Obesity is an established cause of low grade systemic inflammation. Numerous studies show pro-inflammatory cytokines in adipose tissue in those with obesity. Those cytokines include: CC-chemokine ligand 2 [CCL2], interleukin-1β [IL-1β], interleukin-6 [IL-6], interleukin-8 [IL-8], tumor necrosis factor-α [TNF-α], hepatocyte growth factor [HGF], nerve growth factor [NGF], and plasminogen-activtor inhibitor type 1 [PAI-1]. Resistance to the adipose hormone that controls appetite, leptin, and elevated serum leptin levels are also associated with obesity.

Pro-inflammatory cytokines associated with obesity, TNF-α, IL-1β, Il-6, and leptin also regulate the glucocorticoid enzyme 11β-hydroxysteroid dehydrogenase type 1 [11β-HSD1]. 11β-HSD1 regulates corticosteroid hormone activity by activating cortisol from cortisone. Elevated 11β-HSD1 is associated with altered lipid metabolism and insulin resistance because it controls cortisol availability which drives gluconeogenessis. Dysregulation of 11β-HSD1 can disrupt sex hormone metabolism and cortisol production. Cortisol dysregulation through altered 11β-HSD1 activity may have an effect on cerebrospinal fluid homeostasis through the regulation of the arachnoid granulation. There is also evidence of 11β-HSD1 immunoreactivity in the cerebrospinal fluid secreting cells in the choroid plexus.
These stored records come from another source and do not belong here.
-- ==== Sys2Proof/Laws/Families.lean ====
section
/-! SUPPORT. Each family's plans, and what the run of a plan leaves, said once for all commands of one shape. -/

namespace Sys2Proof.Machine

theorem inWindow_of_not_legal {c : Config} {d i : Nat} (h : ¬ InWindow c d i) : cellLegal c d i = false := by
  rw [← Bool.not_eq_true, cellLegal_iff]
  exact h

theorem finish_devices {p : Plan} (h : p.arms = none) (s : State) : (finish p s).devices = s.devices := by
  simp only [finish, h]
  rfl

/-- A plan's run, up to what its micro-steps do to cells and endpoints. -/
theorem runStart_block (w : CommandWord) (p : Plan) (s : State) :
    let t := runStart (.run p) (accept w s)
    t.cmd = w ∧ t.busy = false ∧ t.k = 0 ∧ t.cp = s.cp + 1 ∧
    t.failAcc = (p.steps.any (·.failedBefore) || p.failedAfter) ∧
    t.result = (match p.ending with
      | .ok => 0
      | .byFailAcc => if p.steps.any (·.failedBefore) || p.failedAfter then 1 else 0) ∧
    (p.arms = none → t.devices = s.devices) ∧
    ((∀ m ∈ p.steps, ∀ d, m.op ≠ .readStatus d) → t.isrLatch = s.isrLatch ∧ t.freeReads = s.freeReads) := by
  intro t
  obtain ⟨b1, -, -, b4, -, b6, b7, b8⟩ := doMicros_block p.steps (accept w s)
  obtain ⟨-, f2, f3, f4, f5, f6, f7, f8⟩ := finish_kept p (doMicros p.steps (accept w s))
  have hfail : (doMicros p.steps (accept w s)).failAcc = p.steps.any (·.failedBefore) := by
    rw [b4]; simp
  refine ⟨f4.trans b1, f5, f6, ?_, ?_, ?_, fun ha => ?_, fun hne => ?_⟩
  · show (finish p _).cp = _
    rw [f7, b6]; rfl
  · show (finish p _).failAcc = _
    rw [f8, hfail]
  · show (finish p _).result = _
    have e := finish_result p (doMicros p.steps (accept w s))
    rw [hfail] at e
    exact e
  · show (finish p _).devices = _
    rw [finish_devices ha, b7]; rfl
  · exact ⟨f2.trans (b8 hne).1, f3.trans (b8 hne).2⟩

theorem runStart_bus (w : CommandWord) (p : Plan) (s : State) (f : MicroOp → BusEvent)
    (h : ∀ m ∈ p.steps, ∀ t, m.op.event t = f m.op) :
    (runStart (.run p) (accept w s)).bus = s.bus ++ p.steps.map fun m => f m.op :=
  (finish_kept p _).1.trans (doMicros_bus f p.steps _ h)

theorem runStart_cell (p : Plan) (s : State) (d i : Nat) :
    (runStart (.run p) s).cell d i = (doMicros p.steps s).cell d i := finish_cell p _ d i

theorem runStart_endpoint (p : Plan) (s : State) (d : Nat) :
    (runStart (.run p) s).endpoint d = (doMicros p.steps s).endpoint d := finish_endpoint p _ d

/-- Acceptance is invisible to the environment. -/
theorem accept_same (w : CommandWord) (s : State) : SameEnv s (accept w s) := ⟨rfl, rfl, rfl, rfl, rfl, rfl, rfl⟩

theorem noteFailure_same (b : Bool) (s : State) : SameEnv s (noteFailure b s) := ⟨rfl, rfl, rfl, rfl, rfl, rfl, rfl⟩

/-- The state before a micro-step's effect, seen by the environment. -/
theorem beforeEffect_same (m : MicroStep) {s t : State} (h : SameEnv s t) : SameEnv (envGap s) (beforeEffect m t) :=
  envGap_same (h.trans (noteFailure_same _ _))

/-! ### The stores of the PWM Controller -/

theorem planStore_legal {c : Config} {d i : Nat} {v : Word} (h : InWindow c d i) :
    planStore c d i v = .run (planOk [.write d i v]) := by
  simp [planStore, cellLegal_iff.2 h]

theorem planStore_illegal {c : Config} {d i : Nat} {v : Word} (h : ¬ InWindow c d i) :
    planStore c d i v = .raise .illegal := by
  simp [planStore, inWindow_of_not_legal h]

/-- A command with one store: what it leaves. -/
theorem store_run (w : CommandWord) (d i : Nat) (v : Word) (s : State) :
    let t := runStart (.run (planOk [.write d i v])) (accept w s)
    Completed w 0 s t ∧ t.bus = s.bus ++ [.write d i v] ∧
    t.cell d i = written (regAt s.cfg d i) ((envGap s).cell d i) v ∧ LatchesKept s t ∧ t.failAcc = false ∧
    Frame (fun d' i' => d' = d ∧ i' = i) NoEndpoint s t := by
  intro t
  obtain ⟨r1, r2, r3, r4, r5, r6, r7, r8⟩ := runStart_block w (planOk [.write d i v]) s
  have h8 := r8 (by simp [planOk])
  refine ⟨⟨r1, r2, r3, r6, r4⟩, ?_, ?_, ⟨h8.1, r7 rfl, h8.2⟩, r5, ?_⟩
  · exact runStart_bus w _ s (fun m => m.event s) (by simp [planOk, MicroOp.event])
  · have hs := beforeEffect_same ⟨false, .write d i v⟩ (accept_same w s)
    show (runStart (.run _) _).cell d i = _
    rw [runStart_cell]
    show (memWrite d i v (beforeEffect ⟨false, .write d i v⟩ (accept w s))).cell d i = _
    rw [memWrite_cell_self, hs.cell, hs.cfg, envGap_cfg]
  · refine (runStart_frame w (planOk [.write d i v]) s).mono ?_ ?_
    · simp [planOk, MicroOp.Touches]
    · simp [planOk, MicroOp.Notifies]

/-! ### Every command -/

/-- Every meaning is the run of its plan. -/
theorem exec_eq (i : Instr) (s : State) : exec i s = runCommand (encode i) (planOf s.cfg i) s := by
  cases i <;> rfl

theorem raise_completed (w : CommandWord) (c : ResultCode) (s : State) :
    Completed w c.bits s (runStart (.raise c) (accept w s)) := ⟨rfl, rfl, rfl, rfl, rfl⟩

/-- A command that raises touches nothing. -/
theorem raise_frame (P : Nat → Nat → Prop) (N : Nat → Prop) (w : CommandWord) (c : ResultCode) (s : State) :
    let t := runStart (.raise c) (accept w s)
    Frame P N s t ∧ LatchesKept s t ∧ t.failAcc = false ∧ t.bus = s.bus :=
  ⟨(accept_frame _ _ w s).trans (complete_frame _ _ c _), ⟨rfl, rfl, rfl⟩, rfl, rfl⟩

theorem planOk_completed (w : CommandWord) (ops : List MicroOp) (s : State) :
    Completed w 0 s (runStart (.run (planOk ops)) (accept w s)) := by
  obtain ⟨r1, r2, r3, r4, -, r6, -, -⟩ := runStart_block w (planOk ops) s
  exact ⟨r1, r2, r3, r6, r4⟩

/-! ### The sub-calls of SETPALETTE -/

/-- FAILACC at the end of a sequence of sub-calls: one of them failed. -/
theorem subCallPlan_failed (b : Bool) (l : List (Option MicroOp)) :
    ((subCallPlan b l).steps.any (·.failedBefore) || (subCallPlan b l).failedAfter) = (b || l.any (·.isNone)) := by
  induction l generalizing b with
  | nil => simp [subCallPlan]
  | cons o l ih =>
    cases o
    · simp [subCallPlan, ih]
    · have := ih false
      simp only [Bool.false_or] at this
      simp only [subCallPlan, List.any_cons, Option.isNone_some, Bool.false_or]
      rw [Bool.or_assoc, this]

theorem subCallPlan_end (b : Bool) (l : List (Option MicroOp)) :
    (subCallPlan b l).ending = .byFailAcc ∧ (subCallPlan b l).arms = none := by
  induction l generalizing b with
  | nil => exact ⟨rfl, rfl⟩
  | cons o l ih => cases o <;> simp [subCallPlan, ih]

/-- The writes are those of the sub-calls that found a tuple, in order. -/
theorem subCallPlan_ops (b : Bool) (l : List (Option MicroOp)) :
    (subCallPlan b l).steps.map (·.op) = l.filterMap id := by
  induction l generalizing b with
  | nil => rfl
  | cons o l ih => cases o <;> simp [subCallPlan, ih]

/-! ### What a sequence of micro-steps leaves in a plain register -/

/-- The word a plain register holds after micro-steps that store constants: the last one stored to it, or what it held. -/
def lastStored (d i : Nat) : List MicroStep → Word → Word
  | [], v => v
  | ⟨_, .write d' i' v'⟩ :: ms, v => lastStored d i ms (if d = d' ∧ i = i' then v' else v)
  | ⟨_, .readStatus _⟩ :: ms, v => lastStored d i ms v
  | ⟨_, .writeLatch _⟩ :: ms, v => lastStored d i ms v
  | ⟨_, .notify _⟩ :: ms, v => lastStored d i ms v
  | ⟨_, .delay _⟩ :: ms, v => lastStored d i ms v

/-- One micro-step on a register that is neither an interrupt-status register nor unknown. -/
theorem doMicro_cell_plain (m : MicroStep) (s : State) {d i : Nat} (h1 : regAt s.cfg d i ≠ .isr)
    (h2 : regAt s.cfg d i ≠ .unknown) (hm : ∀ d', m.op ≠ .writeLatch d') :
    (doMicro m s).cell d i = lastStored d i [m] (s.cell d i) := by
  obtain ⟨b, op⟩ := m
  have hf := doMicro_frame ⟨b, op⟩ s
  cases op with
  | write d' i' v =>
    by_cases h : d = d' ∧ i = i'
    · obtain ⟨rfl, rfl⟩ := h
      have he : lastStored d i [⟨b, .write d i v⟩] (s.cell d i) = v := by simp [lastStored]
      rw [he, doMicro_cell]
      show (memWrite d i v _).cell d i = v
      rw [memWrite_cell_self, beforeEffect_cfg, written_plain h1 h2]
    · simp only [lastStored, h, if_false]
      exact hf.cells d i h h1
  | writeLatch d' => exact absurd rfl (hm d')
  | readStatus d' => exact hf.cells d i id h1
  | notify d' => exact hf.cells d i id h1
  | delay T => exact hf.cells d i id h1

theorem lastStored_cons (d i : Nat) (m : MicroStep) (ms : List MicroStep) (v : Word) :
    lastStored d i (m :: ms) v = lastStored d i ms (lastStored d i [m] v) := by
  obtain ⟨b, op⟩ := m
  cases op <;> rfl

theorem lastStored_append (d i : Nat) (ms ns : List MicroStep) (v : Word) :
    lastStored d i (ms ++ ns) v = lastStored d i ns (lastStored d i ms v) := by
  induction ms generalizing v with
  | nil => rfl
  | cons m ms ih => rw [List.cons_append, lastStored_cons, ih, ← lastStored_cons]

theorem doMicros_cell_plain (ms : List MicroStep) (s : State) {d i : Nat} (h1 : regAt s.cfg d i ≠ .isr)
    (h2 : regAt s.cfg d i ≠ .unknown) (hm : ∀ m ∈ ms, ∀ d', m.op ≠ .writeLatch d') :
    (doMicros ms s).cell d i = lastStored d i ms (s.cell d i) := by
  induction ms generalizing s with
  | nil => rfl
  | cons m ms ih =>
    have hc : (doMicro m s).cfg = s.cfg := (doMicro_frame m s).cfg
    show (doMicros ms (doMicro m s)).cell d i = _
    rw [ih (doMicro m s) (hc ▸ h1) (hc ▸ h2) fun m' hm' => hm m' (List.mem_cons_of_mem _ hm'),
      doMicro_cell_plain m s h1 h2 (hm m List.mem_cons_self), ← lastStored_cons]

/-- No store to the register: it holds what it held. -/
theorem lastStored_untouched {d i : Nat} {ms : List MicroStep} (h : ∀ m ∈ ms, ∀ v, m.op ≠ .write d i v) (v : Word) :
    lastStored d i ms v = v := by
  induction ms generalizing v with
  | nil => rfl
  | cons m ms ih =>
    rw [lastStored_cons, ih fun m' hm' => h m' (List.mem_cons_of_mem _ hm')]
    obtain ⟨b, op⟩ := m
    cases op with
    | write d' i' v' =>
      have : ¬ (d = d' ∧ i = i') := by
        rintro ⟨rfl, rfl⟩
        exact h _ List.mem_cons_self v' rfl
      simp [lastStored, this]
    | _ => rfl

/-- Every store to the register stores `v`, and it held `v`, or something was stored. -/
theorem lastStored_const {d i : Nat} {v : Word} {ms : List MicroStep}
    (h : ∀ m ∈ ms, ∀ v', m.op = .write d i v' → v' = v) (u : Word) (hu : u = v ∨ ∃ m ∈ ms, m.op = .write d i v) :
    lastStored d i ms u = v := by
  induction ms generalizing u with
  | nil => simpa [lastStored] using hu
  | cons m ms ih =>
    rw [lastStored_cons]
    apply ih fun m' hm' => h m' (List.mem_cons_of_mem _ hm')
    obtain ⟨b, op⟩ := m
    cases op with
    | write d' i' v' =>
      by_cases hd : d = d' ∧ i = i'
      · obtain ⟨rfl, rfl⟩ := hd
        left
        simp [lastStored, h _ List.mem_cons_self v' rfl]
      · simp only [lastStored, hd, if_false]
        refine hu.imp id ?_
        rintro ⟨m, hm, he⟩
        rcases List.mem_cons.1 hm with rfl | hm
        · simp only [MicroOp.write.injEq] at he
          exact absurd ⟨he.1.symm, he.2.1.symm⟩ hd
        · exact ⟨m, hm, he⟩
    | _ =>
      refine hu.imp id ?_
      rintro ⟨m, hm, he⟩
      rcases List.mem_cons.1 hm with rfl | hm
      · simp at he
      · exact ⟨m, hm, he⟩

/-! ### The micro-steps of a REACKNOWLEDGE and an ACKNOTIFICATION -/

/-- A delay or a status read leaves what the environment sees as its gap left it. -/
theorem doMicro_same (m : MicroStep) {u s : State} (h : SameEnv u s)
    (hm : (∃ T, m.op = .delay T) ∨ ∃ d, m.op = .readStatus d) : SameEnv (envGap u) (doMicro m s) := by
  have h1 := beforeEffect_same m h
  rw [doMicro_eq]
  generalize beforeEffect m s = x at h1 ⊢
  refine h1.trans ?_
  rcases hm with ⟨T, hT⟩ | ⟨d, hd⟩
  · rw [hT]
    exact ⟨rfl, rfl, rfl, rfl, rfl, rfl, rfl⟩
  · obtain ⟨n, hn⟩ := afterRead_eq x d x.cfg.gpioIsrOff
    rw [hd]
    constructor <;> simp only [microEffect, hn] <;> rfl

/-- The status read (R176): what is latched is what the register held after the gap before it. -/
theorem doMicro_readStatus (b : Bool) (d : Nat) (s : State) :
    (doMicro ⟨b, .readStatus d⟩ s).isrLatch = readValue (beforeEffect ⟨b, .readStatus d⟩ s) d s.cfg.gpioIsrOff ∧
    (doMicro ⟨b, .readStatus d⟩ s).freeReads =
      (afterRead (beforeEffect ⟨b, .readStatus d⟩ s) d s.cfg.gpioIsrOff).freeReads := by
  have hc := beforeEffect_cfg ⟨b, .readStatus d⟩ s
  rw [doMicro_eq]
  generalize beforeEffect ⟨b, .readStatus d⟩ s = x at hc ⊢
  rw [← hc]
  exact ⟨rfl, rfl⟩

/-- The write-back (R176): the latch is written to the status register; nothing else changes but the record and K. -/
theorem doMicro_writeLatch (b : Bool) (d : Nat) (s : State) :
    (doMicro ⟨b, .writeLatch d⟩ s).cells =
      (memWrite d s.cfg.gpioIsrOff s.isrLatch (beforeEffect ⟨b, .writeLatch d⟩ s)).cells ∧
    (doMicro ⟨b, .writeLatch d⟩ s).gaps = (beforeEffect ⟨b, .writeLatch d⟩ s).gaps ∧
    (doMicro ⟨b, .writeLatch d⟩ s).endpoints = (beforeEffect ⟨b, .writeLatch d⟩ s).endpoints := by
  have hc := beforeEffect_cfg ⟨b, .writeLatch d⟩ s
  have hl : (beforeEffect ⟨b, .writeLatch d⟩ s).isrLatch = s.isrLatch := by simp [beforeEffect]
  rw [doMicro_eq]
  generalize beforeEffect ⟨b, .writeLatch d⟩ s = x at hc hl ⊢
  rw [← hc, ← hl]
  obtain ⟨m, hm⟩ := memWrite_eq d x.cfg.gpioIsrOff x.isrLatch x
  simp [microEffect, hm]

/-- The 4-byte write to an endpoint (R181, R214): it unmasks the line; cells and script are as the gap left them. -/
theorem doMicro_notify (b : Bool) (d : Nat) (s : State) :
    (doMicro ⟨b, .notify d⟩ s).endpoints = Store.set natLt d
      { (beforeEffect ⟨b, .notify d⟩ s).endpoint d with masked := false } (beforeEffect ⟨b, .notify d⟩ s).endpoints ∧
    (doMicro ⟨b, .notify d⟩ s).cells = (beforeEffect ⟨b, .notify d⟩ s).cells ∧
    (doMicro ⟨b, .notify d⟩ s).gaps = (beforeEffect ⟨b, .notify d⟩ s).gaps := by
  rw [doMicro_eq]
  generalize beforeEffect ⟨b, .notify d⟩ s = x
  exact ⟨rfl, rfl, rfl⟩

/-- A delay leaves cells, endpoints and script as its gap left them. -/
theorem doMicro_delay (b : Bool) (T : DelayName) (s : State) :
    (doMicro ⟨b, .delay T⟩ s).endpoints = (envGap s).endpoints ∧ (doMicro ⟨b, .delay T⟩ s).cells = (envGap s).cells ∧
    (doMicro ⟨b, .delay T⟩ s).gaps = (envGap s).gaps := by
  have h := doMicro_same ⟨b, .delay T⟩ (.refl s) (.inl ⟨T, rfl⟩)
  exact ⟨h.endpoints, h.cells, h.gaps⟩

end Sys2Proof.Machine
end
Hematological and cerebrospinal fluid laboratory analysis in patients with IIH show high levels of pro-inflammatory cytokines, both ones associated with obesity and ones not associated with it. Systemic inflammation is linked to changes in cerebrospinal fluid dynamics and could be one of the underlying causes of IIH. Recent research implicated pro-inflammatory cytokines CCL2 and IL-17 in the reduction of cerebrospinal fluid outflow resistance and the association of high levels of homocysteine, cortisol, TNF-α, and IL-6 with altered compensatory mechanisms in the secretion and absorption of cerebrospinal fluid. Transforming growth factor-β [TGF- β], C reactive protein [CRP], leptin, and cortisol are also often elevated in patients with IIH. The leptin levels in patients with IIH is much greater than the levels found in obese patients without IIH.

One carbon metabolities, namely homocysteine, are also often elevated in patients with IIH, indicating B vitamin deficiencies or genetic polymorphisms that affect one carbon metabolism. Two genetic polymorphisms have been identified as increasing the risk for elevated homocystine as well as increasing the risk of developing IIH: gene MTRR with one or two G alleles and gene SHMT1 1420 with C alleles. The two identified genetic polymorphisms affect absorption of one or more of the vitamins required for one carbon metabolism; those vitamins include riboflavin, folic acid, vitamin B12, and vitamin B6. Improving the nutritional status of patients with elevated homocysteine could improve IIH symptoms and reduce the likelihood of recurrence.

Conventional Medical Treatments

Since IIH is linked to obesity, conventional treatment for IIH includes a recommendation for weight reduction. Besides extreme dieting that includes very low caloric intake, weight loss surgery is often suggested. More reasonable dietary advice for patients with IIH is to reduce sodium and caffeine intake in order to improve fluid dynamics. Excess sodium can increase intracranial pressure while caffeine increases the production of cerebrospinal fluid.

Besides lifestyle changes, medications are the first line of treatment. Carbonic anhydrase inhibitors act as a mild diuretic as well as reduce the reabsorption of bicarbonate and sodium chloride thereby slowing down fluid transport and reducing intraocular and intracranial pressure. Two popular carbonic anhydrase inhibitors used to treat IIH are acetazolamide and topiramate. Topiramate has the added benefits of reducing chronic headaches and acting as an appetite suppressant, which can aid in weight loss. If carbonic anhydrase inhibitors are not tolerated, loop diuretics that reduce the production of cerebrospinal fluid are used. Furosemide is the most popular loop diuretic prescribed for IIH. Glucocorticoids like Prednisone are sometimes used on a short term basis to reduce inflammation. They are thought to improve the outflow of cerebrospinal fluid at the arachnoid granulations in the brain. Other drugs used to treat migraines may be prescribed since chronic headaches is one of the most debilitating symptoms of IIH.

Medical procedures aren’t uncommon in severe cases of IIH that are resistant to treatment with medications. Repeated lumbar punctures to remove excess cerebrospinal fluid are often used on a temporary basis before surgical interventions are attempted or scheduled. Repeated lumbar punctures aren’t without risk. There’s always a possibility of permanent nerve damage and increased risk for serious infection.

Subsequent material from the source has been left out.